Dataset records:

--

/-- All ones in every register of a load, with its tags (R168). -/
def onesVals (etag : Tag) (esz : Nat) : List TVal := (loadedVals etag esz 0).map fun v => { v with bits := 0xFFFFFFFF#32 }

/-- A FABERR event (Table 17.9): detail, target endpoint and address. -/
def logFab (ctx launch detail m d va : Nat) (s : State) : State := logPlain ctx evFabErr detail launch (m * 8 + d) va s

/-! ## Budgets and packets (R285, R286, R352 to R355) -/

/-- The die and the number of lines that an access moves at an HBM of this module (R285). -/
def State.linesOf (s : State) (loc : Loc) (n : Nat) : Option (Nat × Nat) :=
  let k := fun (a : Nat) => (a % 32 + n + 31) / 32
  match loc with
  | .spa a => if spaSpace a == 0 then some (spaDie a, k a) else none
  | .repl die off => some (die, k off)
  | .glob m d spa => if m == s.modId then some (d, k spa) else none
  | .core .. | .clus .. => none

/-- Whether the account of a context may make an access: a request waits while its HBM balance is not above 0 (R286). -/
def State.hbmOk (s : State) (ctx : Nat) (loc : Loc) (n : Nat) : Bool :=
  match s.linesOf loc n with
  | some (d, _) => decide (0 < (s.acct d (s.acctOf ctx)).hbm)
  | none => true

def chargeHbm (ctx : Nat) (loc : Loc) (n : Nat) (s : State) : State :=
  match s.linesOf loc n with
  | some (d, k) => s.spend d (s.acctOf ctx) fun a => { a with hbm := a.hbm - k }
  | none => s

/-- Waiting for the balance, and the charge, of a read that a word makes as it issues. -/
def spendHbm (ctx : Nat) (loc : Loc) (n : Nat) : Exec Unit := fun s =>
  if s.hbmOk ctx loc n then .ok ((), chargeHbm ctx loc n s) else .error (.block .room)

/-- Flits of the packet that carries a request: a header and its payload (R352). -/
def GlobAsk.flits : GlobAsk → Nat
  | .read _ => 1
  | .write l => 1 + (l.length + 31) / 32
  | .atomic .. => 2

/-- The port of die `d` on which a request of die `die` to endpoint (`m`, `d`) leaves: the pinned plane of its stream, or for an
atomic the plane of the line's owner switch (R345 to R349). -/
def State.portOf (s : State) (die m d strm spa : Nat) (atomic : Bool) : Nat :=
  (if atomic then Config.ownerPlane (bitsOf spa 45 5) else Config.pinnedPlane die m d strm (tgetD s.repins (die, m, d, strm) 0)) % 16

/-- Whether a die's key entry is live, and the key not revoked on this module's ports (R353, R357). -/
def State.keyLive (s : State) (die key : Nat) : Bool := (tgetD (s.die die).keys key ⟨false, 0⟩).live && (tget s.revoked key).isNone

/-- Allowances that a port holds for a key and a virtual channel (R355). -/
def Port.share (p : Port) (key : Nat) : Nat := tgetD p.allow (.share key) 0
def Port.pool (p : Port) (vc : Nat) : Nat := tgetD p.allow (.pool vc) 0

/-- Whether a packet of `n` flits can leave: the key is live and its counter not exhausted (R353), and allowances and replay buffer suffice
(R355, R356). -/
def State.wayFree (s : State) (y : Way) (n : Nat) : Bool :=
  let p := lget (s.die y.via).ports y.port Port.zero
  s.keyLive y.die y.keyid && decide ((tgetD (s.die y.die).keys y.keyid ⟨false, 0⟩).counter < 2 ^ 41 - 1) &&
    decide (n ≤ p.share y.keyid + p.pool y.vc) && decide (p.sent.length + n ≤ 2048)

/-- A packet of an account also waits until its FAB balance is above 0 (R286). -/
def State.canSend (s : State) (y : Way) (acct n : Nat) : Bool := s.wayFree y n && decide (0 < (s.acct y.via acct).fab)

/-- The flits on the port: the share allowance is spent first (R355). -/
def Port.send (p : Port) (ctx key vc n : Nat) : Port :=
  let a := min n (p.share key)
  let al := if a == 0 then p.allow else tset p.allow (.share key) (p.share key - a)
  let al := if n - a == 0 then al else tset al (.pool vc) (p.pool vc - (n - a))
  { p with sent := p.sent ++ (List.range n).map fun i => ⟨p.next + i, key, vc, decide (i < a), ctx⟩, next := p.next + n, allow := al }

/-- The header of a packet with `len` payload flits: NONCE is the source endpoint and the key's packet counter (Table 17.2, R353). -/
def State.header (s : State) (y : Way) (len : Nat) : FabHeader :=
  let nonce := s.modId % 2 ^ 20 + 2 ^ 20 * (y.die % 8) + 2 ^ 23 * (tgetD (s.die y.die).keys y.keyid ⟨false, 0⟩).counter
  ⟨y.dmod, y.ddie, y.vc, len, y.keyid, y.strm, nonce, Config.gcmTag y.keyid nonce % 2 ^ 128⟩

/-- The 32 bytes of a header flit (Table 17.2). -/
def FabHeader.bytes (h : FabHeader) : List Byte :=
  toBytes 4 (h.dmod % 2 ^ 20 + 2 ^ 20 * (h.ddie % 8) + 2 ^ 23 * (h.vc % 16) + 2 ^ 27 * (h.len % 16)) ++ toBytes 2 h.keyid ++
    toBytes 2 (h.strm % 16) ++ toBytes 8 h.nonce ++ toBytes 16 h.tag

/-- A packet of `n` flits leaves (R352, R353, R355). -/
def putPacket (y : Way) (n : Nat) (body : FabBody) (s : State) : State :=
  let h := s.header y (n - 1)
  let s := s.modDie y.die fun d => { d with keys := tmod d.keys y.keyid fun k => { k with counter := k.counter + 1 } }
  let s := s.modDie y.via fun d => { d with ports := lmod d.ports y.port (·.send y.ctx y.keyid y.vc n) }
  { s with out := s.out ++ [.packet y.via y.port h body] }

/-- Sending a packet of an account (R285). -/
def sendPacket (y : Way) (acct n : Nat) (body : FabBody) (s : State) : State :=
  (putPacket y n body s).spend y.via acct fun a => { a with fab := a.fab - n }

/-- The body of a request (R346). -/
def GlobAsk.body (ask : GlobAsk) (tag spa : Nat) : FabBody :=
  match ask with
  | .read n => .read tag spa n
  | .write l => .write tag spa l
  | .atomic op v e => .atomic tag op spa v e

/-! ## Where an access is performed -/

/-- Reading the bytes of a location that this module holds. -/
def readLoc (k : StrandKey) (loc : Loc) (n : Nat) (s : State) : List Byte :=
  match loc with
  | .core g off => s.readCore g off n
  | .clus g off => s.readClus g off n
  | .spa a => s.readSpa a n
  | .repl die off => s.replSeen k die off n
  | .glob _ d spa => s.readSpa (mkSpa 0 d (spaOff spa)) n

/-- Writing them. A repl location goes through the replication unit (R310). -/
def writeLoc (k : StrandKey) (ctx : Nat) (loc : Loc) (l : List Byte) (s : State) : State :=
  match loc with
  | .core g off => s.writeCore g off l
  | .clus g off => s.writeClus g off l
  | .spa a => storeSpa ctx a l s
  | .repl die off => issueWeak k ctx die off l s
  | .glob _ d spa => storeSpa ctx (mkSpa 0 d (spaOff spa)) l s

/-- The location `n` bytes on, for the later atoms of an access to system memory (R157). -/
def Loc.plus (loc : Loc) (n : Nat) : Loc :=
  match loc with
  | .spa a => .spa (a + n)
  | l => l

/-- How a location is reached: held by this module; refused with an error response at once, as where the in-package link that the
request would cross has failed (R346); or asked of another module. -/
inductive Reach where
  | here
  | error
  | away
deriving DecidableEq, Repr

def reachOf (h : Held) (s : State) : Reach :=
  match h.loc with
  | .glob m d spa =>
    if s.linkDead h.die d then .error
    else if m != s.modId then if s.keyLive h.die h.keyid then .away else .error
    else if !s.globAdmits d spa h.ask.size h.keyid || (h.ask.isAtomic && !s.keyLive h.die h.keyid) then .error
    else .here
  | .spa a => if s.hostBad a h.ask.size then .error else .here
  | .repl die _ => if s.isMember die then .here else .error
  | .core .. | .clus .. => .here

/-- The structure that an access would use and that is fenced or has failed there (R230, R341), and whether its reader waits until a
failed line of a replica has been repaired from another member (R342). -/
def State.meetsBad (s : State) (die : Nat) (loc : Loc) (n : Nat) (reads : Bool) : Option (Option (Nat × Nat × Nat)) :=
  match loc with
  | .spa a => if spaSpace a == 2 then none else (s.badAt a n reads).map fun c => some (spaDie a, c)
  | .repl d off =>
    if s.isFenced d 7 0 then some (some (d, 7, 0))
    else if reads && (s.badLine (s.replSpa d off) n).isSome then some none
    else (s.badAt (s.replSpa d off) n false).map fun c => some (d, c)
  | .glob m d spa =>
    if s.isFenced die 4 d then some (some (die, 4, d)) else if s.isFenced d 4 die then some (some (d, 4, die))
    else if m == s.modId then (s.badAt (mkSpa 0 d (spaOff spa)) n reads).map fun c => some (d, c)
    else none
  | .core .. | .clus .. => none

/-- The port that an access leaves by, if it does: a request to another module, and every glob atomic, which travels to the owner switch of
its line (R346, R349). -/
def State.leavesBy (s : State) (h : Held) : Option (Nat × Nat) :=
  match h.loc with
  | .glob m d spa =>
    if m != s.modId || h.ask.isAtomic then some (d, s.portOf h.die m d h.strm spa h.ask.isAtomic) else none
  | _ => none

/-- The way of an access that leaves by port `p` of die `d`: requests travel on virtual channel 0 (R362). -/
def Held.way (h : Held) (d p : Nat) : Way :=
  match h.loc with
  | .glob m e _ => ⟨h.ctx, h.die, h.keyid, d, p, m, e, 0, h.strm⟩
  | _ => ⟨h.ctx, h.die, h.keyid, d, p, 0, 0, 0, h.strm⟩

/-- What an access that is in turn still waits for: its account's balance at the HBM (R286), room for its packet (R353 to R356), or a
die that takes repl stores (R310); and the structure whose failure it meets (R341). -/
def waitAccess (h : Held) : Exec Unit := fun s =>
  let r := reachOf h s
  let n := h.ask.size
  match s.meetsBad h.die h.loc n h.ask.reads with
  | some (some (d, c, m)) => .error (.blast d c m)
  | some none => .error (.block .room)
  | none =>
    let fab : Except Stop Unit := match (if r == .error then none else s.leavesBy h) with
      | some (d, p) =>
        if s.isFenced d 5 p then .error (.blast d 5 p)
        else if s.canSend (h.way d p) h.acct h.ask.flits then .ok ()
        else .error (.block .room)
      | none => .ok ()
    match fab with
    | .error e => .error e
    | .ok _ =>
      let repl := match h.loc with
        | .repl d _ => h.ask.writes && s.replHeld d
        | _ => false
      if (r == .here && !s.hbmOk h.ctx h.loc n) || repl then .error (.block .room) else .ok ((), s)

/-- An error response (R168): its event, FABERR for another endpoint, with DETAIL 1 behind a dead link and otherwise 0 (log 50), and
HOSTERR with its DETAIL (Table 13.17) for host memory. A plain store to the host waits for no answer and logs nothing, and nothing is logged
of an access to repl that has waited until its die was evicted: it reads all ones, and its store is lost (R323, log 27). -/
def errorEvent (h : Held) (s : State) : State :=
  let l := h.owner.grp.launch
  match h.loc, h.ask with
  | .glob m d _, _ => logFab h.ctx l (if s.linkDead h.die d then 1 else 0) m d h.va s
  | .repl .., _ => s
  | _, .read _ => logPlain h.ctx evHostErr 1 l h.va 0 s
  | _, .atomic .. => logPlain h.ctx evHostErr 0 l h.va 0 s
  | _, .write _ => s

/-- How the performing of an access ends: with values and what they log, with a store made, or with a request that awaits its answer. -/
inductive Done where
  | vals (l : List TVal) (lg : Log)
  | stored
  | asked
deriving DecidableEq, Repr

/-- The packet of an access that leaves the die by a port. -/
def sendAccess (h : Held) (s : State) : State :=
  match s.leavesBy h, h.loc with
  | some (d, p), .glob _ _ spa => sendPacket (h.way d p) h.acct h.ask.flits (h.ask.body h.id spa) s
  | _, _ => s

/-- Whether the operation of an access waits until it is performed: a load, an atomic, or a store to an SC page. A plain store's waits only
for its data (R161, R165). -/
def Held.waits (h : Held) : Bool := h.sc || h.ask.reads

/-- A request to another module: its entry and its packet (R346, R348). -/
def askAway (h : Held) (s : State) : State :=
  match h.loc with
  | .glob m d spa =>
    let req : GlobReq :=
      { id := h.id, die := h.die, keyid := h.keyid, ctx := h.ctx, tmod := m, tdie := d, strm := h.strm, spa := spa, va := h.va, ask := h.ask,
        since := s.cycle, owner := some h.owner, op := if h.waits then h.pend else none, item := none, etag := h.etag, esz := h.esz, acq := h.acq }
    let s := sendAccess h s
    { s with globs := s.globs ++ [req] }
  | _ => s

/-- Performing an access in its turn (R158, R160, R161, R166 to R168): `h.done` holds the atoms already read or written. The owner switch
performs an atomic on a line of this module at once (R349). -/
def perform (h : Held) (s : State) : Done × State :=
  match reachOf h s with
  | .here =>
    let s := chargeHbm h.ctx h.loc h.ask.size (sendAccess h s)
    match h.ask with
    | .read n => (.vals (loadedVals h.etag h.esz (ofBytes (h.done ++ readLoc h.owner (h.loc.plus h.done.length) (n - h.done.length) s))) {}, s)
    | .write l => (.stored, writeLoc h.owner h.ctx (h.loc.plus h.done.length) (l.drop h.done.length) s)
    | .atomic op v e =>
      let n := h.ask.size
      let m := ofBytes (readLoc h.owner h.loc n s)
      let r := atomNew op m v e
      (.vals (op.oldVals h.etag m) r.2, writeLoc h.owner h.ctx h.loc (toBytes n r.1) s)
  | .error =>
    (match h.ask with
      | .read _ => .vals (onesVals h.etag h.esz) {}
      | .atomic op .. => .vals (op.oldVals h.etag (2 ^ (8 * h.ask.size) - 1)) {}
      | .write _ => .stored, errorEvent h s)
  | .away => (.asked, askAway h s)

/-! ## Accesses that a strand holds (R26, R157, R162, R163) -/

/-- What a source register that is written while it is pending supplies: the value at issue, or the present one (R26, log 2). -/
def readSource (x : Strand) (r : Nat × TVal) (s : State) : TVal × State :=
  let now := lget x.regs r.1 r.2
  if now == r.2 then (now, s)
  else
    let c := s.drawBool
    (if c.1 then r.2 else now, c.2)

--

» **PROBLEM TO SOLVE**: Every line in the data above that contains the word "badAt" should be copied.

» **RESULT FOR THIS TASK**:
  | .spa a => if spaSpace a == 2 then none else (s.badAt a n reads).map fun c => some (spaDie a, c)
    else (s.badAt (s.replSpa d off) n false).map fun c => some (d, c)
    else if m == s.modId then (s.badAt (mkSpa 0 d (spaOff spa)) n reads).map fun c => some (d, c)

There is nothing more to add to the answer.